Kim Gandy, president of the National Organization for Women said of Fat Actress: "A show that seems to be set up to make fun of fat people or to describe how miserable their lives are, is not sending a good message." But if the show is sending the wrong message, what is the rightmessage? Should we just get used to fat? Or are we too accepting of corpulence in general?

It's a tough call; one made tougher by the fact that we live in a fat world. In Canada, more than six million people between the ages of twenty and sixty-four are overweight. Another 2.8 million are obese. In fact, the proportion of Canadian adults who are obese has nearly tripled in the last fifteen years, from 5.6 percent in 1985 to 14.9 percent in 2000. The Center for Disease Control and Prevention in the United States published that over nine million Americans aged six to nineteen are considered overweight or obese. An article in the Journal of the American Medical Association stated that the second leading cause of death in the year 2000 was poor diet and lack of physical activity. In an age where child obesity is a potentially life-threatening problem, are we encouraging obesity when retailers like Torrid sell midriff-baring tops and low-riders for sizes 14+?

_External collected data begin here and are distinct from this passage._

-- ==== Sys2Proof/Certificates/Slice0/Obligations.lean ====
section
/-! DEFINITION. The statements about the part, for the provers.  Each docstring names the rules of the spec that the
statement follows; OBLIGATIONS.json lists them. -/

open Sys2Proof Sys2Proof.Machine

/-- At a ready part, from a port with WRITE on the object's group, a WRITE of G, B, H, A, the gap width or the test
timeout (or an EXCHANGE that expects the present value) reads its operand as a signed number, stores it clamped
to the setting's range, and answers DONE with the stored value. Nothing else changes but the engine's record of
the request. (R126, R136, R139) -/
def Obligations.ClampedSettingWrites : Prop :=
  ∀ (f : Sender) (w : WriteForm) (v : Word) (s : State), Ready s →
    (MayWrite s f.port .grace → Puts w (natWord s.envelope.grace) v →
      exec (.graceWrite f w) s = .next (served f (doneWith [natWord (clampedTo 1 60 v)])
        { s with envelope := { s.envelope with grace := clampedTo 1 60 v } })) ∧
    (MayWrite s f.port .band → Puts w (natWord s.envelope.band) v →
      exec (.releaseBandWrite f w) s = .next (served f (doneWith [natWord (clampedTo 0 5000 v)])
        { s with envelope := { s.envelope with band := clampedTo 0 5000 v } })) ∧
    (MayWrite s f.port .hold → Puts w (natWord s.envelope.hold) v →
      exec (.holdWrite f w) s = .next (served f (doneWith [natWord (clampedTo 1 600 v)])
        { s with envelope := { s.envelope with hold := clampedTo 1 600 v } })) ∧
    (MayWrite s f.port .activeWidth → Puts w (natWord s.pulse.activeWidth) v →
      exec (.activeWidthWrite f w) s = .next (served f (doneWith [natWord (clampedTo 2 500 v)])
        { s with pulse := { s.pulse with activeWidth := clampedTo 2 500 v } })) ∧
    (MayWrite s f.port .gapWidth → Puts w (natWord s.pulse.gapWidth) v →
      exec (.gapWidthWrite f w) s = .next (served f (doneWith [natWord (clampedTo 2 500 v)])
        { s with pulse := { s.pulse with gapWidth := clampedTo 2 500 v } })) ∧
    (MayWrite s f.port .timeout → Puts w (natWord s.pulse.timeout) v →
      exec (.testTimeoutWrite f w) s = .next (served f (doneWith [natWord (clampedTo 1 240 v)])
        { s with pulse := { s.pulse with timeout := clampedTo 1 240 v } }))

Cool, plus-size clothing can do wonders for teens' body images and if those overweight teens are physically healthy, these clothes might help them become more comfortable with their body. But if those teenagers are overweight due to a lack of exercise or physical activity, combined with disordered eating, then perhaps this clothing is reinforcing the notion that they do not have to care about their physical health. Are movies like Fat Albert negligent when obesity is trending toward an epidemic? Some researchers believe that in the near future parents will be on the same waiting lists as their children for heart surgeries. And I haven't even touched on the strain obesity has put on our health-care system.

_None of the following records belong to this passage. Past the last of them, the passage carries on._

-- ==== Sys2Proof/Laws/Requests.lean ====
section
/-! SUPPORT. What an arriving request does, said once: the object that its number names (R174), the stages it passes
(R160), and the state it leaves when the engine takes it at once (R156 to R159). -/

namespace Sys2Proof.Machine

/-- Every object is the one its number names (R174). -/
theorem objectNamed_number (o : Obj) : objectNamed o.number = some o := by
  cases o with
  | right p g => cases p <;> cases g <;> rfl
  | gain φ x => cases φ <;> cases x <;> rfl
  | offset φ x => cases φ <;> cases x <;> rfl
  | accumulatorUpper a => cases a with
    | phase φ => cases φ <;> rfl
    | _ => rfl
  | accumulatorLower a => cases a with
    | phase φ => cases φ <;> rfl
    | _ => rfl
  | activeItem i => cases i with
    | switchCount t => revert t; decide
    | _ => rfl
  | pendingItem i => cases i with
    | switchCount t => revert t; decide
    | _ => rfl
  | importRegister b => revert b; decide
  | exportRegister b => revert b; decide
  | _ => first | rfl | (rename_i x; cases x <;> rfl)

/-- Object numbers fit their field of the request body (Table 11-4). -/
theorem number_lt (o : Obj) : o.number < 65536 := by
  cases o with
  | right p g => cases p <;> cases g <;> decide
  | gain φ x => cases φ <;> cases x <;> decide
  | offset φ x => cases φ <;> cases x <;> decide
  | accumulatorUpper a => cases a with
    | phase φ => cases φ <;> decide
    | _ => decide
  | accumulatorLower a => cases a with
    | phase φ => cases φ <;> decide
    | _ => decide
  | activeItem i => cases i with
    | switchCount t => revert t; decide
    | _ => decide
  | pendingItem i => cases i with
    | switchCount t => revert t; decide
    | _ => decide
  | importRegister b => revert b; decide
  | exportRegister b => revert b; decide
  | _ => first | decide | (rename_i x; cases x <;> decide)

/-- The object field of a request names its object. -/
theorem objectNamed_field (o : Obj) : objectNamed (BitVec.ofNat 16 o.number).toNat = some o := by
  have h := number_lt o
  rw [BitVec.toNat_ofNat, Nat.mod_eq_of_lt (by omega)]
  exact objectNamed_number o

/-- A kind is the one its code names (R175). -/
@[simp] theorem kindNamed_code (k : Kind) : kindNamed (kindCode k) = some k := by cases k <;> rfl

/-- A request of the right form to an object passes stages 1 and 2 (R160). -/
theorem execute_requestTo (p : Port) (f : Sender) (k : Kind) (o : Obj) (ops : List Word) (s : State)
    (h : formOk k (requestTo f k o ops) = true) :
    executeRequest p (requestTo f k o ops) s = executeOn p k o (requestTo f k o ops) s := by
  have hk : kindNamed (requestTo f k o ops).kind = some k := kindNamed_code k
  have ho : objectNamed (requestTo f k o ops).object.toNat = some o := objectNamed_field o
  simp only [executeRequest, hk, h, ho, Bool.not_true, Bool.false_eq_true, if_false]

/-- The state in which a request executes that arrives at a ready part: the engine serves its port. -/
def begun (p : Port) (s : State) : State :=
  { s with engine := { s.engine with
      frontEnds := s.engine.frontEnds.set p .hunt, pointer := p, state := .sending p } }

/-- What the arbiter does when a port is next in the rotation (R159). -/
theorem arbitrate_serves {s : State} {p : Port} {r : Request} {rest : List Request} (hi : s.engine.state = .idle)
    (hr : s.store.state = .running) (hn : nextPort s.engine = some p) (hq : s.engine.queues.get p = r :: rest) :
    arbitrate s = serve p r rest s := by
  simp [arbitrate, hi, hr, hn, hq]

/-- The only port with a request is the next one (R159). -/
theorem nextPort_single (g : Engine) (p : Port) (r : Request) (h : g.queues = (PerPort.all []).set p [r]) :
    nextPort g = some p := by
  obtain ⟨fe, q, es, po, cu, ri, ca, en, la, ens, li, ou, tx⟩ := g
  simp only at h
  subst h
  cases p <;> cases po <;> rfl

/-- A ready part executes an arriving request at once, and forms its answer (R156 to R160). -/
theorem submit_ready {s : State} (h : Ready s) (p : Port) (r : Request) :
    submit p r s =
      formAnswer p (.executed r.tag (executeRequest p r (begun p s)).2) (executeRequest p r (begun p s)).1 := by
  obtain ⟨hr, hi, hq⟩ := h
  unfold submit
  rw [if_pos hr]
  unfold enqueue
  rw [if_pos (by simp [setFrontEnd, hq, queueLimit])]
  have hq' : (setFrontEnd p .hunt s).engine.queues = PerPort.all [] := hq
  refine (arbitrate_serves (p := p) (r := r) (rest := []) ?_ ?_ ?_ ?_).trans ?_
  · exact hi
  · exact hr
  · exact nextPort_single _ p r (by simp [hq'])
  · simp [hq']
  unfold serve
  have hb : ∀ q, beginServing p [] { setFrontEnd p .hunt s with
      engine := { (setFrontEnd p .hunt s).engine with queues := q } } =
      { begun p s with engine := { (begun p s).engine with queues := q.set p [] } } := fun _ => rfl
  have he : { begun p s with engine := { (begun p s).engine with queues := PerPort.all [] } } = begun p s := by
    have hq2 : (begun p s).engine.queues = PerPort.all [] := hq
    rw [← hq2]
  have hz : beginServing p [] { setFrontEnd p .hunt s with
      engine := { (setFrontEnd p .hunt s).engine with
        queues := (setFrontEnd p .hunt s).engine.queues.set p ((setFrontEnd p .hunt s).engine.queues.get p ++ [r]) } } =
      begun p s := by
    rw [hb, PerPort.set_set, hq', PerPort.all_set, he]
  exact congrArg (fun t => formAnswer p (.executed r.tag (executeRequest p r t).2) (executeRequest p r t).1) hz

/-- Adding an answer after an execution leaves the state `served` describes (Safety.lean). -/
theorem formAnswer_begun (f : Sender) (reply : Reply) (t : State)
    (hf : t.engine.frontEnds = t.engine.frontEnds.set f.port .hunt) (hp : t.engine.pointer = f.port)
    (hs : t.engine.state = .sending f.port) :
    formAnswer f.port (.executed f.tag reply) t = served f reply t := by
  obtain ⟨a, b, c, d, e, g, i, j, k, l, m, ⟨fe, q, es, po, cu, ri, ca, en, la, ens, li, ou, tx⟩, w, fc, pe⟩ := t
  simp only at hf hp hs
  simp only [formAnswer, served]
  rw [← hf, ← hp, hp, ← hs]

/-! ## Arrivals at a ready part, kind by kind -/

/-- The state that an outcome leaves when it answers a sender. -/
def answered (f : Sender) (out : Outcome) : State := formAnswer f.port (.executed f.tag out.2) out.1

/-- An arriving request to a named object at a ready part: stages 3 to 6 (R160). -/
theorem arrival_ready {s : State} (h : Ready s) (f : Sender) (k : Kind) (o : Obj) (ops : List Word)
    (hform : formOk k (requestTo f k o ops) = true) :
    arrival f (requestTo f k o ops) s =
      .next (answered f (executeOn f.port k o (requestTo f k o ops) (begun f.port s))) := by
  unfold arrival answered
  rw [submit_ready h, execute_requestTo _ _ _ _ _ _ hform]
  rfl

/-- The rights of a port do not depend on whether the engine serves it. -/
@[simp] theorem begun_right (s : State) (p q : Port) (g : Group) :
    effectiveRight (begun p s).engine q g = effectiveRight s.engine q g := rfl

/-- A WRITE of an object that the port may write reaches the owner's rule (R160, R162). -/
theorem arrival_write {s : State} (h : Ready s) {f : Sender} {o : Obj} (v : Word)
    (ha : o.access = .readWrite ∨ o.access = .setValue) (hw : MayWrite s f.port o) :
    arrival f (requestTo f .write o [v]) s = .next (answered f (writeObject f.port o v (begun f.port s))) := by
  rw [arrival_ready h f .write o [v] rfl]
  have hw' : effectiveRight s.engine f.port o.group = .write := hw
  rcases ha with ha | ha <;>
    simp [executeOn, fits, ha, writes, allowed, hw', ownerActs, requestTo, rawRequest]

/-- An EXCHANGE of an object that the port may write reaches the owner's rule (R160, R162). -/
theorem arrival_exchange {s : State} (h : Ready s) {f : Sender} {o : Obj} (e v : Word)
    (ha : o.access = .readWrite ∨ o.access = .setValue) (hw : MayWrite s f.port o) :
    arrival f (requestTo f .exchange o [e, v]) s =
      .next (answered f (exchangeObject f.port o e v (begun f.port s))) := by
  rw [arrival_ready h f .exchange o [e, v] rfl]
  have hw' : effectiveRight s.engine f.port o.group = .write := hw
  rcases ha with ha | ha <;>
    simp [executeOn, fits, ha, writes, allowed, hw', ownerActs, requestTo, rawRequest]

/-- A write form that puts a value reaches the owner's rule for a WRITE of it (R160, R162). -/
theorem arrival_put {s : State} (h : Ready s) {f : Sender} {o : Obj} {w : WriteForm} {old v : Word}
    (ha : o.access = .readWrite) (hw : MayWrite s f.port o) (hc : o ≠ .claim)
    (hr : readObject (begun f.port s) f.port o = .value old) (hp : Puts w old v) :
    arrival f (requestOfForm f o w) s = .next (answered f (writeObject f.port o v (begun f.port s))) := by
  rcases hp with rfl | rfl
  · exact arrival_write h v (.inl ha) hw
  · refine (arrival_exchange h old v (.inl ha) hw).trans ?_
    have hl : o ≠ .latch := by rintro rfl; exact absurd ha (by decide)
    have hx : exchangeObject f.port o old v (begun f.port s) = writeObject f.port o v (begun f.port s) := by
      have hq : presentValue (begun f.port s) f.port o = (begun f.port s, .ok old) := by simp [presentValue, hr]
      unfold exchangeObject
      split
      · exact absurd rfl hc
      · exact absurd rfl hl
      · simp [hq]
    rw [hx]

/-- A COMMAND that the port may give reaches the owner's rule (R160, R165). -/
theorem arrival_command {s : State} (h : Ready s) {f : Sender} {o : Obj} (ops : List Word)
    (ha : o.access = .command) (hn : ops.length = o.operandCount) (hc : o.isContextCommand = false)
    (hw : MayWrite s f.port o) :
    arrival f (requestTo f .command o ops) s =
      .next (answered f (commandObject f.port o (ops.getD 0 0) (ops.getD 1 0) (begun f.port s))) := by
  rw [arrival_ready h f .command o ops rfl]
  have hw' : effectiveRight s.engine f.port o.group = .write := hw
  simp [executeOn, fits, ha, hn, hc, writes, allowed, hw', ownerActs, requestTo, rawRequest]

/-- A log context command from a port that may read LOG reaches the owner's rule (R105, R160). -/
theorem arrival_context {s : State} (h : Ready s) {f : Sender} {o : Obj} (ops : List Word)
    (ha : o.access = .command) (hn : ops.length = o.operandCount) (hc : o.isContextCommand = true)
    (hw : MayRead s f.port o) :
    arrival f (requestTo f .command o ops) s =
      .next (answered f (commandObject f.port o (ops.getD 0 0) (ops.getD 1 0) (begun f.port s))) := by
  rw [arrival_ready h f .command o ops rfl]
  have hw' : effectiveRight s.engine f.port o.group = .read ∨ effectiveRight s.engine f.port o.group = .write := hw
  rcases hw' with hw' | hw' <;>
    simp [executeOn, fits, ha, hn, hc, writes, allowed, hw', ownerActs, requestTo, rawRequest]

/-- A SELECT from a port that may read the group reaches the cursor's rule (R160, R164). -/
theorem arrival_select {s : State} (h : Ready s) {f : Sender} {o : Obj} (t i : Word) (ha : o.access = .cursor)
    (hw : MayRead s f.port o) :
    arrival f (requestTo f .select o [t, i]) s = .next (answered f (selectObject f.port o t i (begun f.port s))) := by
  rw [arrival_ready h f .select o [t, i] rfl]
  have hw' : effectiveRight s.engine f.port o.group = .read ∨ effectiveRight s.engine f.port o.group = .write := hw
  rcases hw' with hw' | hw' <;>
    simp [executeOn, fits, ha, writes, allowed, hw', ownerActs, requestTo, rawRequest]

/-- A write of an object on which the port has no WRITE is refused with DENIED (R160, stage 5). -/
theorem arrival_denied {s : State} (h : Ready s) {f : Sender} {o : Obj} (k : Kind) (ops : List Word)
    (hform : formOk k (requestTo f k o ops) = true) (hfit : fits k o (requestTo f k o ops) = true)
    (hr : allowed s.engine f.port k o = false) :
    arrival f (requestTo f k o ops) s = .next (answered f (refuse .denied (begun f.port s))) := by
  rw [arrival_ready h f k o ops hform]
  have hr' : allowed (begun f.port s).engine f.port k o = false := hr
  simp [executeOn, hfit, hr']

/-- A port that may write an object may read it. -/
theorem MayWrite.read {s : State} {p : Port} {o : Obj} (h : MayWrite s p o) : MayRead s p o := Or.inr h

/-- A request command is the arrival of one request with its sender's tag (R156, notes/assumptions/2.md). -/
theorem exec_request {c : Instr} {f : Sender} (hf : requestSender c = some f) :
    ∃ r : Request, r.tag = f.tag ∧ ∀ s, exec c s = arrival f r s := by
  cases c <;> simp only [requestSender, Option.some.injEq, reduceCtorEq] at hf <;> subst hf <;>
    refine ⟨_, ?_, fun s => rfl⟩
  all_goals first | rfl | (rename_i w; cases w <;> rfl)

/-- The cursor that a packed table and copy code names at the FREEZE cursor: the copy code is not used (R164, R175). -/
theorem freezeCursor_named {t k : Nat} (ht : t < 256) (hk : k < 16777216) (i : Word) :
    cursorNamed .freezeCursor (natWord (t + 256 * k)) i =
      if t = 7 ∧ i.toNat < 12 then some (.freeze i.toNat) else none := by
  have hw : (natWord (t + 256 * k)).toNat = t + 256 * k := by simp [natWord]; omega
  have hm : (t + 256 * k) % 256 = t := by omega
  simp only [cursorNamed, freezeCursorNamed, hw, hm]
  by_cases h : t = 7 <;> simp [h, indexBelow]

/-- A table or copy code that names none sets no SCHEDULE cursor (R164, R175). -/
theorem scheduleCursor_unnamed {t k : Nat} (ht : t < 256) (hk : k < 16777216) (i : Word)
    (h : t = 0 ∨ 7 ≤ t ∨ 2 ≤ k) : cursorNamed .scheduleCursor (natWord (t + 256 * k)) i = none := by
  have hw : (natWord (t + 256 * k)).toNat = t + 256 * k := by simp [natWord]; omega
  have hm : (t + 256 * k) % 256 = t := by omega
  have hd : (t + 256 * k) / 256 = k := by omega
  simp only [cursorNamed, scheduleCursorNamed, hw, hm, hd, copyNamed]
  split
  · rfl
  · rename_i hc
    split <;> first | rfl | (split at hc <;> first | omega | (split at hc <;> first | omega | simp at hc))

end Sys2Proof.Machine
end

When it comes to fatophobia, there are a lot of crazies out there. I mean, who writes a website about hating fat people, or starts an online petition to make fat people lose weight? But on the flipside, can "fat acceptance" activists really expect us to believe that there is nothing wrong with one hundred pounds of excess weight? Radical feminists protest that women are oppressed by patriarchal ideas of beauty and thinness, and that "fat lib" equals "women's lib," but I can't see anything liberating about obesity. Eating our way to heart disease, diabetes, arthritis and some cancers, is not freedom. Being overweight means a hike in blood pressure and cholesterol, which in turn raises the risk of heart disease. Consult the Canadian obesity trends and guidelines for body weight classification in adults, putting hypothyroidism aside. Even Dr. Katherine Flegal's new study, claiming that excess weight causes significantly fewer deaths than the CDC had originally published, has now been called into question by Michael Fumento of the Hudson Institute and author of the 1997 book, The Fat of the Land : The Obesity Epidemic and How Overweight Americans Can Help Themselves.

 

But who, exactly, is going to show us how to avoid turning into a society of enormous Teletubbies in Lane Bryant mumus and matching smocks? We can trim down sedentary activities like television viewing, beef up regular physical activity, walk to work and eat more fruit and vegetables. We can go on plastic surgery honeymoons. We can continue to make documentaries like Super Size Me. But at the end of the day, the most obvious answer is the right one. We need to get a grip.

Most people would like to say that they are okay with their body, and really believe it-but who are they kidding? Standing on my bed, clenching and unclenching my butt cheeks in my poor excuse for a full-length mirror, I know there is no shortcut to thinness. For me, the next step is probably some cobbled-together version of Suzanne Somers and Atkins, and an alarm set for six-thirty a.m. so that I can go for that jog I keep promising myself. For now, I have chosen lunges over lethargy, lasagne and liposuction. But watch this space-there's a bridesmaid's dress (two sizes too small, naturally) hanging in my closet that, if I don't do something drastic and immediate, I may have to be sewn into come the end of September. Now that's what I call "incentive."